> _WHAT YOU SHOULD DO_
Return all of the material, keeping each line exactly as it is.

> _SUPPLIED MATERIAL_
┌────────
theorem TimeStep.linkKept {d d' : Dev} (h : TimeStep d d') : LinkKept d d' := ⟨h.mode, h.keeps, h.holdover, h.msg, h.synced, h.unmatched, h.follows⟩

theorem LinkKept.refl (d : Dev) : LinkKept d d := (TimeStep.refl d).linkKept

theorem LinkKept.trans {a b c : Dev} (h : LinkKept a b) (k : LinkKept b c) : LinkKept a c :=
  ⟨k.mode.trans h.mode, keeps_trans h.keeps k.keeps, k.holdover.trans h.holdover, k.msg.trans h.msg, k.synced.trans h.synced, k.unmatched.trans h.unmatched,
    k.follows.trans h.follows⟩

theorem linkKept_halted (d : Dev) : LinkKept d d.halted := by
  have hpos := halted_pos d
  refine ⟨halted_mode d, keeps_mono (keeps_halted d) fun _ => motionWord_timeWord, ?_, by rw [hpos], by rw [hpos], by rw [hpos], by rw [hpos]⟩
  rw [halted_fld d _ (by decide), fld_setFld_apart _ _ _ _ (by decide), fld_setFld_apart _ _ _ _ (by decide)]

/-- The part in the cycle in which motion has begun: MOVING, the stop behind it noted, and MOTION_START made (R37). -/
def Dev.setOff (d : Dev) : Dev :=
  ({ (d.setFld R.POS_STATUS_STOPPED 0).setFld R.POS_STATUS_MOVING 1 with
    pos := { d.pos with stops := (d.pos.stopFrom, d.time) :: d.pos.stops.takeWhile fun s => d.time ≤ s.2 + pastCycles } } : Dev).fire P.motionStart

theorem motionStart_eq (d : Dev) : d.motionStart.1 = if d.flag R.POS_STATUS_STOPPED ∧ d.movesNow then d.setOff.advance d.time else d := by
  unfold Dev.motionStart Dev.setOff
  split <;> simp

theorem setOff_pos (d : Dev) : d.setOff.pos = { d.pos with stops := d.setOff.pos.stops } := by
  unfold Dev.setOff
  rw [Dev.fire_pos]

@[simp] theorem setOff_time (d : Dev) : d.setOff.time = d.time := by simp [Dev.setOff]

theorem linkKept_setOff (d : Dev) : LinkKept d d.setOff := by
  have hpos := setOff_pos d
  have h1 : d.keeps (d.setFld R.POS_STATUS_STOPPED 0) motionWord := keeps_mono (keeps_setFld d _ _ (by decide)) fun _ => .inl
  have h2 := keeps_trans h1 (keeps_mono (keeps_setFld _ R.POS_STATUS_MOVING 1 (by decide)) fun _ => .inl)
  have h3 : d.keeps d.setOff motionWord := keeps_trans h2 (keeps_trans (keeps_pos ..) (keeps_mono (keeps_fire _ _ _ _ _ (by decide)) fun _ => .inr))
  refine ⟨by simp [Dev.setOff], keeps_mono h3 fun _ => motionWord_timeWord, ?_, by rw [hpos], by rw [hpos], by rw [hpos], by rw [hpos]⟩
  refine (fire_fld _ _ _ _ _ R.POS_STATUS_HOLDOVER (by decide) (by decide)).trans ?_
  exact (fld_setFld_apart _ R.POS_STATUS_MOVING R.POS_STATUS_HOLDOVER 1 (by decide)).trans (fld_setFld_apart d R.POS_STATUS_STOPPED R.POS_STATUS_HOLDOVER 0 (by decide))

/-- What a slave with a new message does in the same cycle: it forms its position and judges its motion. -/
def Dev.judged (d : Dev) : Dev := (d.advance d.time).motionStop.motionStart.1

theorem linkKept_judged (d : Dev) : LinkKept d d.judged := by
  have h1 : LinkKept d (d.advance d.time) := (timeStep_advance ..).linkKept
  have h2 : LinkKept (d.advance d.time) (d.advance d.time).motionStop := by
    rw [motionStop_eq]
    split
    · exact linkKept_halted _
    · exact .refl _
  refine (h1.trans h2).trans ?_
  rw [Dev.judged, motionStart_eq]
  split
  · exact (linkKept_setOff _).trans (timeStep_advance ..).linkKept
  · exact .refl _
└────────
> _RESPONSE BOX_
theorem TimeStep.linkKept {d d' : Dev} (h : TimeStep d d') : LinkKept d d' := ⟨h.mode, h.keeps, h.holdover, h.msg, h.synced, h.unmatched, h.follows⟩

theorem LinkKept.refl (d : Dev) : LinkKept d d := (TimeStep.refl d).linkKept

theorem LinkKept.trans {a b c : Dev} (h : LinkKept a b) (k : LinkKept b c) : LinkKept a c :=
  ⟨k.mode.trans h.mode, keeps_trans h.keeps k.keeps, k.holdover.trans h.holdover, k.msg.trans h.msg, k.synced.trans h.synced, k.unmatched.trans h.unmatched,
    k.follows.trans h.follows⟩

theorem linkKept_halted (d : Dev) : LinkKept d d.halted := by
  have hpos := halted_pos d
  refine ⟨halted_mode d, keeps_mono (keeps_halted d) fun _ => motionWord_timeWord, ?_, by rw [hpos], by rw [hpos], by rw [hpos], by rw [hpos]⟩
  rw [halted_fld d _ (by decide), fld_setFld_apart _ _ _ _ (by decide), fld_setFld_apart _ _ _ _ (by decide)]

/-- The part in the cycle in which motion has begun: MOVING, the stop behind it noted, and MOTION_START made (R37). -/
def Dev.setOff (d : Dev) : Dev :=
  ({ (d.setFld R.POS_STATUS_STOPPED 0).setFld R.POS_STATUS_MOVING 1 with
    pos := { d.pos with stops := (d.pos.stopFrom, d.time) :: d.pos.stops.takeWhile fun s => d.time ≤ s.2 + pastCycles } } : Dev).fire P.motionStart

theorem motionStart_eq (d : Dev) : d.motionStart.1 = if d.flag R.POS_STATUS_STOPPED ∧ d.movesNow then d.setOff.advance d.time else d := by
  unfold Dev.motionStart Dev.setOff
  split <;> simp

theorem setOff_pos (d : Dev) : d.setOff.pos = { d.pos with stops := d.setOff.pos.stops } := by
  unfold Dev.setOff
  rw [Dev.fire_pos]

@[simp] theorem setOff_time (d : Dev) : d.setOff.time = d.time := by simp [Dev.setOff]

theorem linkKept_setOff (d : Dev) : LinkKept d d.setOff := by
  have hpos := setOff_pos d
  have h1 : d.keeps (d.setFld R.POS_STATUS_STOPPED 0) motionWord := keeps_mono (keeps_setFld d _ _ (by decide)) fun _ => .inl
  have h2 := keeps_trans h1 (keeps_mono (keeps_setFld _ R.POS_STATUS_MOVING 1 (by decide)) fun _ => .inl)
  have h3 : d.keeps d.setOff motionWord := keeps_trans h2 (keeps_trans (keeps_pos ..) (keeps_mono (keeps_fire _ _ _ _ _ (by decide)) fun _ => .inr))
  refine ⟨by simp [Dev.setOff], keeps_mono h3 fun _ => motionWord_timeWord, ?_, by rw [hpos], by rw [hpos], by rw [hpos], by rw [hpos]⟩
  refine (fire_fld _ _ _ _ _ R.POS_STATUS_HOLDOVER (by decide) (by decide)).trans ?_
  exact (fld_setFld_apart _ R.POS_STATUS_MOVING R.POS_STATUS_HOLDOVER 1 (by decide)).trans (fld_setFld_apart d R.POS_STATUS_STOPPED R.POS_STATUS_HOLDOVER 0 (by decide))

/-- What a slave with a new message does in the same cycle: it forms its position and judges its motion. -/
def Dev.judged (d : Dev) : Dev := (d.advance d.time).motionStop.motionStart.1

theorem linkKept_judged (d : Dev) : LinkKept d d.judged := by
  have h1 : LinkKept d (d.advance d.time) := (timeStep_advance ..).linkKept
  have h2 : LinkKept (d.advance d.time) (d.advance d.time).motionStop := by
    rw [motionStop_eq]
    split
    · exact linkKept_halted _
    · exact .refl _
  refine (h1.trans h2).trans ?_
  rw [Dev.judged, motionStart_eq]
  split
  · exact (linkKept_setOff _).trans (timeStep_advance ..).linkKept
  · exact .refl _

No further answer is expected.